Tessil / hat-trie

C++ implementation of a fast and memory efficient HAT-trie
MIT License
795 stars 114 forks source link

How to serialize/deserialize a map? #18

Closed theconnectionist closed 5 years ago

theconnectionist commented 5 years ago

Thanks for the excellent implementation. I'm thinking of using the hat-trie in my project where I need to serialize the built map and later deserialize it. I'm working with tens of millions of strings, so would prefer to deserialize from disk than rebuild the map each time from raw data. What's a good way to serialize/deserialize to/from disk?

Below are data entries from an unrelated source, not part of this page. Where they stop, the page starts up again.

-- ==== Sys2Proof/Machine/Tcp.lean ====
section
/-! DEFINITION. The Dock ports (spec/15): attach, moisture, contracts, swaps, Wait, the Elrek mode, the power budget,
detach, held ports. -/

namespace Sys2Proof.Machine

/-- The port carries the Elrek mode (spec/15 R339): ELREK_EN, and its quad in DOCK mode. -/
def State.offersElrek (s : State) (p : Nat) : Bool := s.on (F.TCP_PORT_CTRL_ELREK_EN p) && decide (s.qmode (p / 2) = 0)

/-- The mode VDO (spec/15 R339). -/
def State.modeVdo (s : State) (p : Nat) : Word :=
  BitVec.ofNat 32 (2 ^ 28 + b2n (!s.on (F.LANE_PORT_CTRL_HALF_RATE (2 + p))) * 2 ^ 27 + 2 ^ 26 +
    s.get (F.LANE_PORT_CTRL_FALLBACK (2 + p)) * 2 ^ 25)

/-- The allotment that the port offers from: the staged value while it shrinks (spec/15 R345). -/
def State.allotment (s : State) (p : Nat) : Nat :=
  let live := s.get (F.TCP_BLIVE_LIVE p)
  match (s.dock p).target with
  | some v => min v live
  | none => live

/-- The Rp code for an allotment, none below 10 (spec/15 R331); while the seam is down default current only (spec/02 R44). -/
def State.rpCode (s : State) (p : Nat) : Option Nat :=
  let b := s.allotment p
  if b < 10 then none else if !s.seamUp || b < 30 then some 0 else if b < 60 then some 1 else some 2

/-- The terminations follow the allotment: Rp on a source, open CC where a source-only port may not source (spec/15 R331). -/
def State.advertise (s : State) (p : Nat) : State :=
  match s.rpCode p with
  | some a => s.typec p (.presentRp a)
  | none => s.typec p .openCc

/-- The allotment has changed: a source, and an unattached port that presents Rp, changes its Rp; a DRP port that may source no
more presents Rd; a held port keeps its terminations (spec/15 R331, R345, R349). -/
def State.rpChanged (s : State) (p : Nat) : State :=
  let role := s.get (F.TCP_PORT_CTRL_POWER_ROLE p)
  if !s.dockOn p || s.on (F.TCP_PORT_STATUS_HELD p) || s.on (F.TCP_PORT_STATUS_WET p) || s.isSink p then s
  else if s.isSource p || role = 0 then s.advertise p
  else if role = 2 && (s.dock p).presentRp then
    if (s.rpCode p).isSome then s.advertise p
    else (s.mapDock p fun d => { d with presentRp := false }).typec p .presentRd
  else s

/-- The terminations of an unattached port (spec/15 R330 to R332). -/
def State.idleCc (s : State) (p : Nat) : State :=
  let role := s.get (F.TCP_PORT_CTRL_POWER_ROLE p)
  if s.on (F.TCP_PORT_STATUS_WET p) then (s.set (F.TCP_PORT_STATUS_CC p) 0).typec p .presentRd
  else if role = 0 then (s.set (F.TCP_PORT_STATUS_CC p) 0).advertise p
  else if role = 1 then (s.set (F.TCP_PORT_STATUS_CC p) 0).typec p .presentRd
  else ((s.mapDock p fun d => { d with presentRp := false }).set (F.TCP_PORT_STATUS_CC p) 1).typec p .presentRd

/-- The current in 10 mA that a PDO is offered with (spec/15 R334). -/
def State.pdoCurrent (s : State) (p b : Nat) (w : Word) : Nat :=
  let cable := if s.on (F.TCP_PORT_CABLE_CURR_5A p) then 500 else 300
  min (min (getBits w 0 10) cable) (25000 * b / (50 * getBits w 10 10))

/-- The PDOs of a range of positions that are offered: word, voltage in 50 mV, current. -/
def State.offersIn (s : State) (p b : Nat) (l : List Nat) : List (Word × Nat × Nat) :=
  l.filterMap fun i =>
    let w := s.rd (R.TCP_PORT_PDO p i)
    let c := s.pdoCurrent p b w
    if w = 0 || c < 50 then none else some (setBits w 0 10 c, getBits w 10 10, c)

/-- Source_Capabilities (spec/15 R334): the words, and what is offered at which object position.  EPR objects stand from
position 8, behind zeros, and only in EPR mode with an EPR-capable e-marked cable. -/
def State.caps (s : State) (p : Nat) : List Word × List (Nat × Nat × Nat) :=
  let b := s.allotment p
  if s.pdoCurrent p b (s.rd (R.TCP_PORT_PDO p 0)) < 50 then ([], [])
  else
    let spr := s.offersIn p b (List.range 7)
    let epr := if (s.dock p).epr && s.on (F.TCP_PORT_CABLE_EMARKED p) && s.on (F.TCP_PORT_CABLE_EPR_OK p) then
      s.offersIn p b [7, 8, 9, 10] else []
    let pad := if epr.isEmpty then [] else List.replicate (7 - spr.length) (0 : Word)
    let num (k : Nat) (l : List (Word × Nat × Nat)) : List (Nat × Nat × Nat) :=
      (l.zip (List.range l.length)).map fun x => (k + x.2, x.1.2.1, x.1.2.2)
    (List.flatten [spr.map (·.1), pad, epr.map (·.1)], num 1 spr ++ num 8 epr)

/-- New Source_Capabilities cancel a retry, but never the DR_Swap of a USB upstream port, which never gives up
(spec/15 R331, R338, R350). -/
def State.cancelRetry (s : State) (p : Nat) : State :=
  if (s.dock p).retry && !((s.dock p).own = 2 && s.on (F.TCP_PORT_CTRL_USB_UP p)) then
    s.mapDock p fun d => { d with own := 0, waits := 0, retry := false }
  else s

/-- Source_Capabilities sent, or none where 5 V falls below 0.5 A; while the seam is down a port stays at default Type-C
current, and a held port starts no exchange (spec/15 R334, R349, spec/02 R44). -/
def State.sendCaps (s : State) (p : Nat) : State :=
  if !s.seamUp || s.on (F.TCP_PORT_STATUS_HELD p) then s
  else
    let c := s.caps p
    let s1 := (s.cancelRetry p).mapDock p fun d => { d with offered := c.2 }
    if c.1.isEmpty then s1 else s1.pd p (.sourceCaps c.1)

/-- VBUS discharged after a source port's gate has opened (spec/15 R348). -/
def State.dischargeFor (s : State) (p : Nat) : State :=
  if 800 ≤ (s.gate (p + 1)).vout then s.set (F.PGT_GATE_STATUS_DSCH (p + 1)) 1 else s

/-- The Elrek mode ends: ALT cleared and raised, the transmitter stops, the lane port leaves UP (spec/15 R341; spec/05 R120).
The cause 8 is DEDUCED: the pairs carry nothing any more. -/
def State.altEnd (s : State) (p : Nat) : State :=
  if !s.on (F.TCP_PORT_STATUS_ALT p) then s
  else
    let s1 := (s.sets [(F.TCP_PORT_STATUS_ALT p, 0), (F.TCP_PORT_STATUS_HALF_ONLY p, 0)]).tcpEvent p 6
    let s2 := s1.mapDock p fun d => { d with disc := 4 }
    if !s2.boltUp then s2
    else
      let s3 := s2.setPort (2 + p) { s2.port (2 + p) with sending := false, window := 0 }
      if s3.portUp (2 + p) then s3.portFault (2 + p) 8 else s3

/-- The Elrek mode is entered: STATUS.ALT, the pairs switched to the lanes, LANE told (spec/15 R340; spec/05 R120, R123). -/
def State.altEntered (s : State) (p : Nat) (half : Bool) : State :=
  let s1 := (s.sets [(F.TCP_PORT_STATUS_ALT p, 1), (F.TCP_PORT_STATUS_HALF_ONLY p, b2n half)]).tcpEvent p 6
  if !s1.boltUp || s1.quadDark (2 + p) || s1.bring (2 + p) = 0 then s1
  else
    let s2 := (s1.setPort (2 + p) { s1.port (2 + p) with window := 0 }).startTx (2 + p)
    (s2.set (F.LANE_PORT_STATUS_HALF (2 + p)) (s2.nextHalf (2 + p))).tryCdr (2 + p)

/-- The contract, its transition and every exchange of the port are forgotten; CONTRACT takes `k`. -/
def State.dropContract (s : State) (p k : Nat) : State :=
  let s1 := s.sets [(F.TCP_PORT_STATUS_CONTRACT p, k), (F.TCP_PORT_STATUS_TRANSITION p, 0), (F.TCP_PORT_ASK_KIND p, 0),
    (F.TCP_BLIVE_DRAW p, 0)]
  let s2 := (s1.wr (R.TCP_PORT_CONTRACT p) 0).mapDock p fun d =>
    { DockPort.reset with target := d.target, heldBudget := d.heldBudget, heldWords := d.heldWords, presentRp := d.presentRp }
  s2.typec p (.regulator 5000)

/-- Sum of the live allotments. -/
def State.liveSum (s : State) : Nat := ((List.range 6).map fun p => s.get (F.TCP_BLIVE_LIVE p)).sum

/-- A live allotment stored, with the sum. -/
def State.setLive (s : State) (p v : Nat) : State :=
  let s1 := s.set (F.TCP_BLIVE_LIVE p) v
  s1.set F.TCP_LIVE_SUM_UNITS s1.liveSum

/-- A shrinking port whose draw fits falls to its staged value (spec/15 R345). -/
def State.shrinkPort (s : State) (p : Nat) : State :=
  match (s.dock p).target with
  | none => s
  | some v =>
    if v < s.get (F.TCP_BLIVE_LIVE p) && s.get (F.TCP_BLIVE_DRAW p) ≤ v then
      (s.setLive p v).mapDock p fun d => { d with target := none, again := false, heldBudget := false }
    else s

/-- A growing port takes what the board has left; complete, it advertises it (spec/15 R345). -/
def State.growPort (s : State) (p : Nat) : State :=
  match (s.dock p).target with
  | none => s
  | some v =>
    let live := s.get (F.TCP_BLIVE_LIVE p)
    if v < live then s
    else
      let got := min (v - live) (s.get F.TCP_BOARD_UNITS - s.liveSum)
      let s1 := s.setLive p (live + got)
      if live + got < v then s1
      else
        let s2 := (s1.mapDock p fun d => { d with target := none }).rpChanged p
        if s2.isSource p then s2.sendCaps p else s2

/-- The attachment ends (spec/15 R341, R347, R348): gate opened, VBUS discharged, the mode and the contract ended, DETACH
raised, a moisture test due; a held port is OFF.  The live allotment stays, but for a shrinking port. -/
def State.leaveAttach (s : State) (p : Nat) : State :=
  let src := s.isSource p
  let s1 := (s.altEnd p).gateOffFor p
  let s2 := if src then s1.dischargeFor p else s1
  let s3 := (s2.dropContract p 0).sets [(F.TCP_PORT_STATUS_VCONN p, 0), (F.TCP_PORT_STATUS_DATA p, 0)]
  let s4 := (((s3.wr (R.TCP_PORT_CABLE p) 0).wr (R.TCP_PORT_PARTNER_VDO p) 0).set (F.TCP_PORT_STATUS_CC p) 0).tcpEvent p 2
  let s4 := s4.usbReview
  if s4.on (F.TCP_PORT_STATUS_HELD p) then
    (s4.sets [(F.TCP_PORT_STATUS_HELD p, 0), (F.TCP_PORT_STATUS_STATE p, 0), (F.TCP_PORT_STATUS_CC p, 0)]).typec p .openCc
  else (s4.idleCc p).typec p .moistureTest

/-- A source whose live allotment has fallen below 10 sources nothing any more: its attachment ends (spec/15 R331). -/
def State.starve (s : State) (p : Nat) : State :=
  if s.isSource p && !s.on (F.TCP_PORT_STATUS_HELD p) && decide (s.get (F.TCP_BLIVE_LIVE p) < 10) then s.leaveAttach p else s

/-- The budget moves on (spec/15 R345): shrinking ports first, then growth in port order; the end raises BUDGET_DONE. -/
def State.budgetStep (s : State) : State :=
  let s1 := s.each (List.range 6) fun p s => (s.shrinkPort p).starve p
  let s2 := s1.each (List.range 6) fun p s => s.growPort p
  let held := (List.range 6).any fun p => (s2.dock p).heldBudget
  let s3 := s2.set F.TCP_STATUS_HELD_BUDGET (b2n held)
  if s3.on F.TCP_STATUS_MOVING && (List.range 6).all fun p => (s3.dock p).target.isNone then
    (s3.set F.TCP_STATUS_MOVING 0).irq bTcp 10
  else s3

Tessil commented 5 years ago

Hello,

Currently the only way to do it is to iterate over the hat-trie and to serialize each string one at the time. On deserialization, each string is read back and inserted through insert.

Using the internals of the structure it's possible to do it more efficiently and I wanted to add efficient serialze/deserialize functions since some time already.

I'll see if I can find some time to work on it in the next few weeks.

theconnectionist commented 5 years ago

Thanks Tessil. I'm using that technique at the moment. When you implement your serialization, recommend using memory mapping.

Tessil commented 5 years ago

Hi @theconnectionist

If you are interested I made a serialization branch that I'll probably merge in a couple of days. I still need to test it a bit more, but it can already give you an overview of the API and of the performances.

theconnectionist commented 5 years ago

Thank you @Tessil. Much appreciated. I'll give it a try.